Activate on user phrases like:

- "Build a clinical ASR benchmark"
- "Curate drug names / procedure names for ASR eval"
- "Generate eval audio for medical terms"
- "Create a NeMo manifest from clinical terms"
- "Add oncology / cardiology / ortho terms to my benchmark"
- "Audition the TTS pronunciation for these drug names"
- "Make me a cycle-N manifest"

Do **not** activate when (also: if the message mentions `auth`, `API key`, `gRPC`, `streaming`, `riva-build`, `NIM deploy`, `NGC`, or `Docker`, route per the bullets below and stop):

- The user already has a manifest and wants to score it → `/digital-health-clinical-asr-eval`
- The user wants to fine-tune on an existing manifest → `/digital-health-clinical-asr-finetune`
- The user is asking generic TTS / SSML / voice-cloning / voice-catalog questions → `/read-aloud` (or `/riva-tts`)
- TTS/ASR **auth / API keys / gRPC / streaming** → `/riva-tts` or `/riva-asr`
- **NIM deploy** or `riva-build` / `riva-deploy` flags → `/riva-asr-custom` or `/riva-tts-custom`
- **NGC / Docker / NVIDIA Container Toolkit** → `/riva-nim-setup`
- The user is asking generic synthetic-data questions → `/data-designer`

## Prerequisites

- **`/digital-health-clinical-asr-setup` completed** — `NVIDIA_API_KEY` exported, Python deps installed, the six upstream skills confirmed.
- **`/read-aloud`** (or `/riva-tts`) reachable. Hosted Magpie via NVCF is the default. Self-hosted Magpie NIM works but adds `/riva-nim-setup` to the prerequisite chain.
- **`/data-designer`** reachable. Template fallback is acceptable for a first cycle if `/data-designer` is unavailable, but tag those rows so future cycles can re-generate.
- **A working directory** the user owns. The skill recommends `$EVAL_DIR/cycle<N>/` but does not enforce it.

## Instructions

### 2a.

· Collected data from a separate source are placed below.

theorem exec_breakPageFree {kept todo : List PageNo} (v : HeaderVerify)
    (ho : s.store.op = .run r (.commit c (.breakFree kept todo))) :
    exec (.breakPageFree v) s = .next (s.breakFree r c kept todo v) := by
  simp only [exec, execBreakPageFree, ho, goesOn]

theorem exec_damagedEntryWrite {kept : List PageNo} (dev : List Host.Cell)
    (ho : s.store.op = .run r (.commit c (.damagedEntry kept))) :
    exec (.damagedEntryWrite dev) s = .next (s.damagedEntry r c kept dev) := by
  simp only [exec, execDamagedEntryWrite, ho, goesOn]

theorem exec_freeOldPage_commit {todo : List PageNo} {broken : Option Nat} (v : HeaderVerify)
    (ho : s.store.op = .run r (.commit c (.freeOld todo broken))) :
    exec (.freeOldPage v) s = .next (s.freeOldCommit r c todo broken v) := by
  simp only [exec, execFreeOldPage, ho, goesOn]

theorem exec_clearJournal_commit {broken : Option Nat} (dev : List Host.Cell)
    (ho : s.store.op = .run r (.commit c (.clear broken))) :
    exec (.clearJournal dev) s = .next (s.clearCommit r c broken dev) := by
  simp only [exec, execClearJournal, ho, goesOn]

end

/-! ### The records and the places of a commit -/

/-- R6: the root of the new chain is the page staged last, or End. -/
theorem Commit.root_eq (c : Commit) : c.root = match c.staged.getLast? with
    | some q => BitVec.ofNat 16 q.val
    | none => 0xFFFF := by
  rw [Commit.root, Commit.stageLink]
  cases c.staged.getLast? <;> rfl

/-- R38: after the entry come the rewrites to Live, the old pages, or the clearing write. -/
theorem Commit.afterEntry_eq (c : Commit) : c.afterEntry =
    if c.staged ≠ [] then .live [] c.staged.reverse
    else if c.old = [] then .clear none else .freeOld c.old none := by
  rw [Commit.afterEntry, Commit.chain, ite_not]
  simp only [List.reverse_eq_nil_iff]
  rfl

section
variable (s : State) (r : Run) (c : Commit)

/-- R38 step 2: the entry that a commit's journal says. -/
theorem State.commitJournal_entry (t : Stamp) : (s.commitJournal c t).entry =
    { live := true, damaged := false, protect := c.protect, length := BitVec.ofNat 16 c.length,
      pageCount := byteOf c.staged.length,
      root := match c.staged.getLast? with
        | some q => BitVec.ofNat 16 q.val
        | none => 0xFFFF,
      gen := c.gen, day := BitVec.ofNat 16 t.time.day.val, second := BitVec.ofNat 32 t.time.second.val,
      epoch := BitVec.ofNat 16 t.epoch.val } := by
  rw [Journal.entry, State.commitJournal, Commit.root, Commit.stageLink]
  cases c.staged.getLast? <;> rfl

/-- The place where the engine is, set over whatever the event wrote. -/
theorem State.setJob_eq (j : Job) : s.setJob r j = { s with store := { s.store with op := .run r j } } := rfl

/-- R6: the arming write stores the journal. -/
theorem State.armJournal_written (j : Journal) (dev : List Host.Cell) : s.putRecord (armWrite j) dev = { s with
    sram := Mem.writes s.sram 16 (written dev j.bytes) } := by
  rw [State.putRecord_eq, armWrite, journalBase]

/-- R7: an entry's write stores its 32 bytes. -/
theorem State.entry_written (f : FileNo) (e : Entry) (dev : List Host.Cell) :
    s.putRecord (entryWrite f e) dev = { s with
      sram := Mem.writes s.sram (64 + 32 * f.val) (written dev e.bytes) } := by
  rw [State.putRecord_eq, entryWrite, entryBase]

/-- R6: the clearing write keeps every field but the state and the check. -/
theorem State.clearJournal_written (dev : List Host.Cell) : s.putRecord (clearWrite s.sram) dev = { s with
    sram := Mem.writes s.sram 16 (written dev (withCheck (0 :: Mem.reads s.sram 17 29))) } := by
  rw [State.putRecord_eq, clearWrite, journalBase]

/-- R38 step 3: a page rewritten Live. -/
theorem State.liveRewrite_pass (done : List PageNo) (p : PageNo) (ps : List PageNo) :
    s.liveRewrite r c done (p :: ps) .pass = { s with
      sram := Mem.writes s.sram (1024 + 268 * p.val) (liveHdr s.sram p).bytes,
      store := { s.store with op := .run r (.commit c
        (if ps = [] then c.afterLive none else .live (done ++ [p]) ps)) } } := rfl

/-- R39: a page whose rewrite to Live fails verify is retired, and the chain ends before it. -/
theorem State.liveRewrite_fail (done : List PageNo) (p : PageNo) (ps : List PageNo)
    (bad : List Host.Cell) : s.liveRewrite r c done (p :: ps) (.fail bad) = { s with
      sram := Mem.writes s.sram (1024 + 268 * p.val) (written bad (plainHeader 3)),
      store := { s.store with
        bad := s.store.badAfter p (.fail bad), chains := s.store.chains.set c.file done,
        op := .run r (.commit c (if ps = [] then .damagedEntry done else .breakFree done ps)) } } := by
  rw [State.liveRewrite, State.rewrite_eq]
  rfl

/-- R38 step 4: an old page rewritten Free. -/
theorem State.freeOldCommit_cons (p : PageNo) (ps : List PageNo) (broken : Option Nat) (v : HeaderVerify) :
    s.freeOldCommit r c (p :: ps) broken v = { s with
      sram := rewritten s.sram p (plainHeader 0) v,
      store := { s.store with
        free := s.store.freeAfter p v, bad := s.store.badAfter p v,
        op := .run r (.commit c (if ps = [] then .clear broken else .freeOld ps broken)) } } := by
  rw [State.freeOldCommit, State.freePage_eq]
  rfl

/-- R39: a new page after the break rewritten Free. -/
theorem State.breakFree_cons (kept : List PageNo) (p : PageNo) (ps : List PageNo) (v : HeaderVerify) :
    s.breakFree r c kept (p :: ps) v = { s with
      sram := rewritten s.sram p (plainHeader 0) v,
      store := { s.store with
        free := s.store.freeAfter p v, bad := s.store.badAfter p v,
        op := .run r (.commit c (if ps = [] then .damagedEntry kept else .breakFree kept ps)) } } := by
  rw [State.breakFree, State.freePage_eq]
  rfl

end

Specialty interview → `term_seed.csv`

Ask **one question at a time**. The goal is to surface 4–10 candidate terms with the right `entity_category`, not to write a textbook.

Questions, in order:

1. *What specialty / workflow is this for?* (oncology dictation, ICU handoff, psych intake, ortho post-op, …)
2. *What ASR failure modes have you seen?* — drug names, multi-word procedures, abbreviations, compound conditions.
3. *Which terms come up daily vs which are the hard ones?* — daily-common terms become the sanity baseline; daily-hard terms become the signal.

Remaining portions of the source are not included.